How to use embeddings to map hreflang tags at scale

Gustavo Pelogia
8 hours ago
4 min read

Last October, I had the pleasure of being on stage at Search ‘n Stuff in Antalya, Turkey. It was a fantastic conference by the beach side, and most guests and attendees stayed at the same hotel, meaning you’d bump into an SEO at every corner.

I gave a talk about use cases for embeddings and proudly inspired a few SEO peers to create their own tools and use cases for embeddings and cosine similarity. This post dives into one of the use cases I presented at the conference: mapping hreflang tags at scale.

If you know what I’m talking about, skim directly to the Google Colab section of this blog post and get your tags mapped in an instant. If not, read the following (short) paragraphs, and you’ll learn it in no time.

What are embeddings and cosine similarity?

For those unfamiliar with the subject, I’ll give a short introduction to two concepts: vector embeddings and cosine similarity. I’ll tell you straight out of the bat that I’m not a data scientist, but merely an SEO finding his way to make better work. If I’m botching a concept, I apologise. However, the process works, and that’s good enough for me.

Here are the concepts you need to learn:

Vector Embeddings capture the semantic meaning and relationships between words.
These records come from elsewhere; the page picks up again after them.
/-! ### fail: A failure record changes `era` alone -/

@[simp] theorem fail_pending (r : ErrRec) (s : State) : (fail r s).pending = s.pending := rfl
@[simp] theorem fail_out (r : ErrRec) (s : State) : (fail r s).out = s.out := rfl
@[simp] theorem fail_dev (r : ErrRec) (s : State) : (fail r s).dev = s.dev := rfl
@[simp] theorem fail_time (r : ErrRec) (s : State) : (fail r s).time = s.time := rfl
@[simp] theorem fail_regs (r : ErrRec) (s : State) : (fail r s).regs = s.regs := rfl
@[simp] theorem fail_legends (r : ErrRec) (s : State) : (fail r s).legends = s.legends := rfl
@[simp] theorem fail_ctrs (r : ErrRec) (s : State) : (fail r s).ctrs = s.ctrs := rfl
@[simp] theorem fail_snaps (r : ErrRec) (s : State) : (fail r s).snaps = s.snaps := rfl
@[simp] theorem fail_intr (r : ErrRec) (s : State) : (fail r s).intr = s.intr := rfl
@[simp] theorem fail_ords (r : ErrRec) (s : State) : (fail r s).ords = s.ords := rfl
@[simp] theorem fail_log (r : ErrRec) (s : State) : (fail r s).log = s.log := rfl
@[simp] theorem fail_mem (r : ErrRec) (s : State) : (fail r s).mem = s.mem := rfl
@[simp] theorem fail_chans (r : ErrRec) (s : State) : (fail r s).chans = s.chans := rfl
@[simp] theorem fail_sealPath (r : ErrRec) (s : State) : (fail r s).sealPath = s.sealPath := rfl
@[simp] theorem fail_bdy (r : ErrRec) (s : State) : (fail r s).bdy = s.bdy := rfl
@[simp] theorem fail_lun (r : ErrRec) (s : State) : (fail r s).lun = s.lun := rfl
@[simp] theorem fail_ucu (r : ErrRec) (s : State) : (fail r s).ucu = s.ucu := rfl
@[simp] theorem fail_pke (r : ErrRec) (s : State) : (fail r s).pke = s.pke := rfl
@[simp] theorem fail_rng (r : ErrRec) (s : State) : (fail r s).rng = s.rng := rfl
@[simp] theorem fail_keys (r : ErrRec) (s : State) : (fail r s).keys = s.keys := rfl
@[simp] theorem fail_fwu (r : ErrRec) (s : State) : (fail r s).fwu = s.fwu := rfl
@[simp] theorem fail_hlt (r : ErrRec) (s : State) : (fail r s).hlt = s.hlt := rfl
@[simp] theorem fail_smp (r : ErrRec) (s : State) : (fail r s).smp = s.smp := rfl
@[simp] theorem fail_tap (r : ErrRec) (s : State) : (fail r s).tap = s.tap := rfl
@[simp] theorem fail_cfg (r : ErrRec) (s : State) : (fail r s).cfg = s.cfg := rfl
@[simp] theorem fail_plainPorts (r : ErrRec) (s : State) : (fail r s).plainPorts = s.plainPorts := rfl
@[simp] theorem fail_linePorts (r : ErrRec) (s : State) : (fail r s).linePorts = s.linePorts := rfl
@[simp] theorem fail_maps (r : ErrRec) (s : State) : (fail r s).maps = s.maps := rfl
@[simp] theorem fail_frames (r : ErrRec) (s : State) : (fail r s).frames = s.frames := rfl
@[simp] theorem fail_gaz (r : ErrRec) (s : State) : (fail r s).gaz = s.gaz := rfl
@[simp] theorem fail_con (r : ErrRec) (s : State) : (fail r s).con = s.con := rfl
@[simp] theorem fail_lrn (r : ErrRec) (s : State) : (fail r s).lrn = s.lrn := rfl
@[simp] theorem fail_swp (r : ErrRec) (s : State) : (fail r s).swp = s.swp := rfl
@[simp] theorem fail_orb (r : ErrRec) (s : State) : (fail r s).orb = s.orb := rfl
@[simp] theorem fail_grt (r : ErrRec) (s : State) : (fail r s).grt = s.grt := rfl
@[simp] theorem fail_pipes (r : ErrRec) (s : State) : (fail r s).pipes = s.pipes := rfl
@[simp] theorem fail_rota (r : ErrRec) (s : State) : (fail r s).rota = s.rota := rfl
@[simp] theorem fail_alm (r : ErrRec) (s : State) : (fail r s).alm = s.alm := rfl
@[simp] theorem fail_ecl (r : ErrRec) (s : State) : (fail r s).ecl = s.ecl := rfl
@[simp] theorem fail_hwys (r : ErrRec) (s : State) : (fail r s).hwys = s.hwys := rfl
@[simp] theorem fail_tribs (r : ErrRec) (s : State) : (fail r s).tribs = s.tribs := rfl
@[simp] theorem fail_aps (r : ErrRec) (s : State) : (fail r s).aps = s.aps := rfl
@[simp] theorem fail_tsi (r : ErrRec) (s : State) : (fail r s).tsi = s.tsi := rfl
@[simp] theorem fail_buns (r : ErrRec) (s : State) : (fail r s).buns = s.buns := rfl
@[simp] theorem fail_bunSt (r : ErrRec) (s : State) : (fail r s).bunSt = s.bunSt := rfl
@[simp] theorem fail_pmb (r : ErrRec) (s : State) : (fail r s).pmb = s.pmb := rfl
@[simp] theorem fail_twin (r : ErrRec) (s : State) : (fail r s).twin = s.twin := rfl
@[simp] theorem fail_mer (r : ErrRec) (s : State) : (fail r s).mer = s.mer := rfl

end Sys2Proof.Machine
end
The embeddings of a URL (all the text on this page) form a content corpus that machines can use to understand the content.
Cosine Similarity measures how close the vector embeddings from one page are to another page. Essentially, how similar one URL is to another.

As far as I know, Mike King is the one who popularised the vector embeddings concept in SEO. I learned it from him anyway. Once I started researching for this talk, I realised that cosine similarity works across languages as well.

A hypothesis, a test

If hreflang tags are meant to point to search engines that two or more pages are equivalent, but meant to a different locale (another language and/or country), then it makes sense to use this combo to find pages that are equivalent, even if they’re written in different languages.

Before I went on stage in Antalya, I ran multiple tests and the results looked good. I compared URLs for different locales on websites I manage, and the results were spot on. Now, to put it in concrete numbers, I compared the hreflang tags for a sample of pages on Semrush (the real hreflang tags live on these pages) vs the AI results: 89% match.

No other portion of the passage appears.